■ Entries supplied

---+---

-- ==== Sys2Proof/Certificates/Slice0/Obligations.lean ====
section
/-! DEFINITION. The statements for the provers. Each is a proposition about the model, taken from the rules of spec/ that its
docstring names; a docstring that says so names the log entry of a choice of the model's own on which a clause rests. -/

open Sys2Proof Sys2Proof.Machine Sys2Proof.Safety

-- The block as a whole.

/-- A step with a command at the front of the queue is exec of that command on the state with the queue's rest. On an empty
queue the block idles (the model's choice, log entry 7). -/
def Obligations.StepExecutesFrontCommand : Prop :=
  (∀ (s : State) (c : Instr) (rest : List Instr), step { s with pending := c :: rest } = exec c { s with pending := rest }) ∧
  (∀ s : State, s.pending = [] → step s = .next s)

/-- Every command answers a next state, in every state, and leaves the queue alone; so a step shortens the queue by one. -/
def Obligations.EveryCommandCompletesAndKeepsQueue : Prop :=
  ∀ (c : Instr) (s : State), ∃ t, exec c s = .next t ∧ t.pending = s.pending

/-- After reset (power applied, PORST_N low): OFF, no command waiting, every register field at its Reset column (one that names the
faceplate, the plan or the fuses stands at 0, the model's choice, log entry 2), no byte of the physical space written and none in
error, every pin that 17 R568 names as that rule has it during reset. What OTP, fuses and unwritten memory hold is the model's
choice (log entries 3 and 4) and not stated here. -/
def Obligations.ResetLeavesOffWithResetColumns : Prop :=
  State.reset.mode = .off ∧ State.reset.pending = [] ∧ (∀ f : Fld, State.reset.dev.rd f = f.rst) ∧
    State.reset.dev.mem.cells = [] ∧ State.reset.dev.mem.errs = [] ∧ State.reset.dev.sp.counting = false ∧
    State.reset.dev.pins.porst = false ∧
    (∀ f, State.reset.pinState (.fsync f) = .low) ∧ State.reset.pinState .ppsOut = .low ∧
    (∀ m, State.reset.pinState (.scmScl m) = .highZ ∧ State.reset.pinState (.scmSda m) = .highZ) ∧
    State.reset.pinState .phyReset = .low ∧ State.reset.pinState .flash = .highZ ∧ State.reset.pinState .safeMiso = .highZ ∧
    State.reset.pinState .mntMiso = .highZ ∧ State.reset.pinState .tdo = .highZ ∧ State.reset.pinState .voltageControl = .highZ ∧
    State.reset.pinState .memReset = .low ∧ State.reset.pinState .safeAlert = .low ∧ State.reset.pinState .resetOut = .low

/-- Whatever the command, the device state stays or moves along an edge of 00 R5. REPLAY is left to COLD_START only where 15
R518 (firmware or a faceplate written) or R496 (another lifecycle state fused) carries the warm start of 13 R433 out as a cold
start. -/
def Obligations.DeviceStateMovesAlongEdges : Prop :=
  ∀ (c : Instr) (s t : State), exec c s = .next t →
    modeEdge s.mode t.mode = true ∧ (s.mode = .replay ∧ t.mode = .coldStart →
      s.dev.boot.retained.any (·.pending) = true ∨ s.dev.life ≠ lifecycleCode s.otp.lifecycle)

/-- OTP only gains. Whatever the command, a present key slot keeps its key, a revocation bit once set stays set, the identity seed
and the MAC addresses stay, and the lifecycle moves only as the fuses permit. So what was once in OTP is kept by every step: if a
state keeps the keys, revocations and lifecycle progress of some earlier content, so does the state after a step. -/
def Obligations.OtpOnlyGainsKeysAndRevocations : Prop :=
  (∀ (c : Instr) (s t : State), exec c s = .next t →
    (∀ k, slotHeld s.otp.vendor k → t.otp.vendor[k]? = s.otp.vendor[k]?) ∧
    (∀ k, slotHeld s.otp.owner k → t.otp.owner[k]? = s.otp.owner[k]?) ∧
    s.otp.vendorRevoked &&& t.otp.vendorRevoked = s.otp.vendorRevoked ∧
    s.otp.ownerRevoked &&& t.otp.ownerRevoked = s.otp.ownerRevoked ∧
    t.otp.seed = s.otp.seed ∧ t.otp.macs = s.otp.macs ∧ lifecycleEdge s.otp.lifecycle t.otp.lifecycle) ∧
  (∀ (o : Otp) (s t : State), otpKept o s.otp → step s = .next t → otpKept o t.otp)

/-- Only three commands write OTP or fuses; every other leaves all of it alone. -/
def Obligations.OnlyKeyCommandsWriteOtp : Prop :=
  ∀ (c : Instr) (s t : State), exec c s = .next t →
    (∀ h r, c ≠ .securityRequest h r) → (∀ h k b, c ≠ .provisionKey h k b) → (∀ h, c ≠ .provisionLifecycle h) → t.otp = s.otp
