-- ==== Sys2Proof/Laws/State.lean ====
section
/-! SUPPORT. What each update of the device leaves alone, one lemma per field and update, so that no proof unfolds a record
update. -/
namespace Sys2Proof.Machine
variable (d : Device)
-- Device.wr
@[simp] theorem Device.wr_defer (f : Fld) (v : Nat) : (d.wr f v).defer = d.defer := rfl
@[simp] theorem Device.wr_mem (f : Fld) (v : Nat) : (d.wr f v).mem = d.mem := rfl
@[simp] theorem Device.wr_ev (f : Fld) (v : Nat) : (d.wr f v).ev = d.ev := rfl
@[simp] theorem Device.wr_sp (f : Fld) (v : Nat) : (d.wr f v).sp = d.sp := rfl
@[simp] theorem Device.wr_pins (f : Fld) (v : Nat) : (d.wr f v).pins = d.pins := rfl
@[simp] theorem Device.wr_seq (f : Fld) (v : Nat) : (d.wr f v).seq = d.seq := rfl
@[simp] theorem Device.wr_arrays (f : Fld) (v : Nat) : (d.wr f v).arrays = d.arrays := rfl
@[simp] theorem Device.wr_cores (f : Fld) (v : Nat) : (d.wr f v).cores = d.cores := rfl
@[simp] theorem Device.wr_quant (f : Fld) (v : Nat) : (d.wr f v).quant = d.quant := rfl
@[simp] theorem Device.wr_dma (f : Fld) (v : Nat) : (d.wr f v).dma = d.dma := rfl
@[simp] theorem Device.wr_memc (f : Fld) (v : Nat) : (d.wr f v).memc = d.memc := rfl
@[simp] theorem Device.wr_cam (f : Fld) (v : Nat) : (d.wr f v).cam = d.cam := rfl
@[simp] theorem Device.wr_isp (f : Fld) (v : Nat) : (d.wr f v).isp = d.isp := rfl
@[simp] theorem Device.wr_vid (f : Fld) (v : Nat) : (d.wr f v).vid = d.vid := rfl
@[simp] theorem Device.wr_join (f : Fld) (v : Nat) : (d.wr f v).join = d.join := rfl
@[simp] theorem Device.wr_fo (f : Fld) (v : Nat) : (d.wr f v).fo = d.fo := rfl
@[simp] theorem Device.wr_pwr (f : Fld) (v : Nat) : (d.wr f v).pwr = d.pwr := rfl
@[simp] theorem Device.wr_boot (f : Fld) (v : Nat) : (d.wr f v).boot = d.boot := rfl
@[simp] theorem Device.wr_proto (f : Fld) (v : Nat) : (d.wr f v).proto = d.proto := rfl
@[simp] theorem Device.wr_upd (f : Fld) (v : Nat) : (d.wr f v).upd = d.upd := rfl
@[simp] theorem Device.wr_fetch (f : Fld) (v : Nat) : (d.wr f v).fetch = d.fetch := rfl
@[simp] theorem Device.wr_safety (f : Fld) (v : Nat) : (d.wr f v).safety = d.safety := rfl
@[simp] theorem Device.wr_bus (f : Fld) (v : Nat) : (d.wr f v).bus = d.bus := rfl
@[simp] theorem Device.wr_latch (f : Fld) (v : Nat) : (d.wr f v).latch = d.latch := rfl
@[simp] theorem Device.wr_freeCtr (f : Fld) (v : Nat) : (d.wr f v).freeCtr = d.freeCtr := rfl

-- Device.wrShadow
@[simp] theorem Device.wrShadow_defer (f : Fld) (v : Nat) : (d.wrShadow f v).defer = d.defer := rfl
@[simp] theorem Device.wrShadow_mem (f : Fld) (v : Nat) : (d.wrShadow f v).mem = d.mem := rfl
@[simp] theorem Device.wrShadow_ev (f : Fld) (v : Nat) : (d.wrShadow f v).ev = d.ev := rfl
@[simp] theorem Device.wrShadow_sp (f : Fld) (v : Nat) : (d.wrShadow f v).sp = d.sp := rfl
@[simp] theorem Device.wrShadow_pins (f : Fld) (v : Nat) : (d.wrShadow f v).pins = d.pins := rfl
@[simp] theorem Device.wrShadow_seq (f : Fld) (v : Nat) : (d.wrShadow f v).seq = d.seq := rfl
@[simp] theorem Device.wrShadow_arrays (f : Fld) (v : Nat) : (d.wrShadow f v).arrays = d.arrays := rfl
@[simp] theorem Device.wrShadow_cores (f : Fld) (v : Nat) : (d.wrShadow f v).cores = d.cores := rfl
@[simp] theorem Device.wrShadow_quant (f : Fld) (v : Nat) : (d.wrShadow f v).quant = d.quant := rfl
@[simp] theorem Device.wrShadow_dma (f : Fld) (v : Nat) : (d.wrShadow f v).dma = d.dma := rfl
@[simp] theorem Device.wrShadow_memc (f : Fld) (v : Nat) : (d.wrShadow f v).memc = d.memc := rfl
@[simp] theorem Device.wrShadow_cam (f : Fld) (v : Nat) : (d.wrShadow f v).cam = d.cam := rfl
@[simp] theorem Device.wrShadow_isp (f : Fld) (v : Nat) : (d.wrShadow f v).isp = d.isp := rfl
@[simp] theorem Device.wrShadow_vid (f : Fld) (v : Nat) : (d.wrShadow f v).vid = d.vid := rfl
@[simp] theorem Device.wrShadow_join (f : Fld) (v : Nat) : (d.wrShadow f v).join = d.join := rfl
@[simp] theorem Device.wrShadow_fo (f : Fld) (v : Nat) : (d.wrShadow f v).fo = d.fo := rfl
@[simp] theorem Device.wrShadow_pwr (f : Fld) (v : Nat) : (d.wrShadow f v).pwr = d.pwr := rfl
@[simp] theorem Device.wrShadow_boot (f : Fld) (v : Nat) : (d.wrShadow f v).boot = d.boot := rfl
@[simp] theorem Device.wrShadow_proto (f : Fld) (v : Nat) : (d.wrShadow f v).proto = d.proto := rfl
@[simp] theorem Device.wrShadow_upd (f : Fld) (v : Nat) : (d.wrShadow f v).upd = d.upd := rfl
@[simp] theorem Device.wrShadow_fetch (f : Fld) (v : Nat) : (d.wrShadow f v).fetch = d.fetch := rfl
@[simp] theorem Device.wrShadow_safety (f : Fld) (v : Nat) : (d.wrShadow f v).safety = d.safety := rfl
@[simp] theorem Device.wrShadow_bus (f : Fld) (v : Nat) : (d.wrShadow f v).bus = d.bus := rfl
@[simp] theorem Device.wrShadow_latch (f : Fld) (v : Nat) : (d.wrShadow f v).latch = d.latch := rfl
@[simp] theorem Device.wrShadow_freeCtr (f : Fld) (v : Nat) : (d.wrShadow f v).freeCtr = d.freeCtr := rfl

-- Device.bump
@[simp] theorem Device.bump_defer (f : Fld) (n : Nat) : (d.bump f n).defer = d.defer := rfl
@[simp] theorem Device.bump_mem (f : Fld) (n : Nat) : (d.bump f n).mem = d.mem := rfl
@[simp] theorem Device.bump_ev (f : Fld) (n : Nat) : (d.bump f n).ev = d.ev := rfl
@[simp] theorem Device.bump_sp (f : Fld) (n : Nat) : (d.bump f n).sp = d.sp := rfl
@[simp] theorem Device.bump_pins (f : Fld) (n : Nat) : (d.bump f n).pins = d.pins := rfl
@[simp] theorem Device.bump_seq (f : Fld) (n : Nat) : (d.bump f n).seq = d.seq := rfl
@[simp] theorem Device.bump_arrays (f : Fld) (n : Nat) : (d.bump f n).arrays = d.arrays := rfl
@[simp] theorem Device.bump_cores (f : Fld) (n : Nat) : (d.bump f n).cores = d.cores := rfl
@[simp] theorem Device.bump_quant (f : Fld) (n : Nat) : (d.bump f n).quant = d.quant := rfl
@[simp] theorem Device.bump_dma (f : Fld) (n : Nat) : (d.bump f n).dma = d.dma := rfl
@[simp] theorem Device.bump_memc (f : Fld) (n : Nat) : (d.bump f n).memc = d.memc := rfl
@[simp] theorem Device.bump_cam (f : Fld) (n : Nat) : (d.bump f n).cam = d.cam := rfl
@[simp] theorem Device.bump_isp (f : Fld) (n : Nat) : (d.bump f n).isp = d.isp := rfl
@[simp] theorem Device.bump_vid (f : Fld) (n : Nat) : (d.bump f n).vid = d.vid := rfl
@[simp] theorem Device.bump_join (f : Fld) (n : Nat) : (d.bump f n).join = d.join := rfl
@[simp] theorem Device.bump_fo (f : Fld) (n : Nat) : (d.bump f n).fo = d.fo := rfl
@[simp] theorem Device.bump_pwr (f : Fld) (n : Nat) : (d.bump f n).pwr = d.pwr := rfl
@[simp] theorem Device.bump_boot (f : Fld) (n : Nat) : (d.bump f n).boot = d.boot := rfl
@[simp] theorem Device.bump_proto (f : Fld) (n : Nat) : (d.bump f n).proto = d.proto := rfl
@[simp] theorem Device.bump_upd (f : Fld) (n : Nat) : (d.bump f n).upd = d.upd := rfl
@[simp] theorem Device.bump_fetch (f : Fld) (n : Nat) : (d.bump f n).fetch = d.fetch := rfl
@[simp] theorem Device.bump_safety (f : Fld) (n : Nat) : (d.bump f n).safety = d.safety := rfl
@[simp] theorem Device.bump_bus (f : Fld) (n : Nat) : (d.bump f n).bus = d.bus := rfl
@[simp] theorem Device.bump_latch (f : Fld) (n : Nat) : (d.bump f n).latch = d.latch := rfl
@[simp] theorem Device.bump_freeCtr (f : Fld) (n : Nat) : (d.bump f n).freeCtr = d.freeCtr := rfl

-- Device.wrPair
@[simp] theorem Device.wrPair_defer (lo hi : Fld) (v : Nat) : (d.wrPair lo hi v).defer = d.defer := rfl
@[simp] theorem Device.wrPair_mem (lo hi : Fld) (v : Nat) : (d.wrPair lo hi v).mem = d.mem := rfl
@[simp] theorem Device.wrPair_ev (lo hi : Fld) (v : Nat) : (d.wrPair lo hi v).ev = d.ev := rfl
@[simp] theorem Device.wrPair_sp (lo hi : Fld) (v : Nat) : (d.wrPair lo hi v).sp = d.sp := rfl
@[simp] theorem Device.wrPair_pins (lo hi : Fld) (v : Nat) : (d.wrPair lo hi v).pins = d.pins := rfl
@[simp] theorem Device.wrPair_seq (lo hi : Fld) (v : Nat) : (d.wrPair lo hi v).seq = d.seq := rfl
@[simp] theorem Device.wrPair_arrays (lo hi : Fld) (v : Nat) : (d.wrPair lo hi v).arrays = d.arrays := rfl
@[simp] theorem Device.wrPair_cores (lo hi : Fld) (v : Nat) : (d.wrPair lo hi v).cores = d.cores := rfl
@[simp] theorem Device.wrPair_quant (lo hi : Fld) (v : Nat) : (d.wrPair lo hi v).quant = d.quant := rfl
@[simp] theorem Device.wrPair_dma (lo hi : Fld) (v : Nat) : (d.wrPair lo hi v).dma = d.dma := rfl
@[simp] theorem Device.wrPair_memc (lo hi : Fld) (v : Nat) : (d.wrPair lo hi v).memc = d.memc := rfl
@[simp] theorem Device.wrPair_cam (lo hi : Fld) (v : Nat) : (d.wrPair lo hi v).cam = d.cam := rfl
@[simp] theorem Device.wrPair_isp (lo hi : Fld) (v : Nat) : (d.wrPair lo hi v).isp = d.isp := rfl
@[simp] theorem Device.wrPair_vid (lo hi : Fld) (v : Nat) : (d.wrPair lo hi v).vid = d.vid := rfl
@[simp] theorem Device.wrPair_join (lo hi : Fld) (v : Nat) : (d.wrPair lo hi v).join = d.join := rfl
@[simp] theorem Device.wrPair_fo (lo hi : Fld) (v : Nat) : (d.wrPair lo hi v).fo = d.fo := rfl
@[simp] theorem Device.wrPair_pwr (lo hi : Fld) (v : Nat) : (d.wrPair lo hi v).pwr = d.pwr := rfl
@[simp] theorem Device.wrPair_boot (lo hi : Fld) (v : Nat) : (d.wrPair lo hi v).boot = d.boot := rfl
@[simp] theorem Device.wrPair_proto (lo hi : Fld) (v : Nat) : (d.wrPair lo hi v).proto = d.proto := rfl
@[simp] theorem Device.wrPair_upd (lo hi : Fld) (v : Nat) : (d.wrPair lo hi v).upd = d.upd := rfl
@[simp] theorem Device.wrPair_fetch (lo hi : Fld) (v : Nat) : (d.wrPair lo hi v).fetch = d.fetch := rfl
@[simp] theorem Device.wrPair_safety (lo hi : Fld) (v : Nat) : (d.wrPair lo hi v).safety = d.safety := rfl
@[simp] theorem Device.wrPair_bus (lo hi : Fld) (v : Nat) : (d.wrPair lo hi v).bus = d.bus := rfl
@[simp] theorem Device.wrPair_latch (lo hi : Fld) (v : Nat) : (d.wrPair lo hi v).latch = d.latch := rfl
@[simp] theorem Device.wrPair_freeCtr (lo hi : Fld) (v : Nat) : (d.wrPair lo hi v).freeCtr = d.freeCtr := rfl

---+---

■ What is needed
The required output is every line above from the one with "(d.wrShadow f v).latch = d.latch := rfl" down to the one with "n).defer = d.defer := rfl", restated word for word, ends included.

■ Exercise result
@[simp] theorem Device.wrShadow_latch (f : Fld) (v : Nat) : (d.wrShadow f v).latch = d.latch := rfl
@[simp] theorem Device.wrShadow_freeCtr (f : Fld) (v : Nat) : (d.wrShadow f v).freeCtr = d.freeCtr := rfl

-- Device.bump
@[simp] theorem Device.bump_defer (f : Fld) (n : Nat) : (d.bump f n).defer = d.defer := rfl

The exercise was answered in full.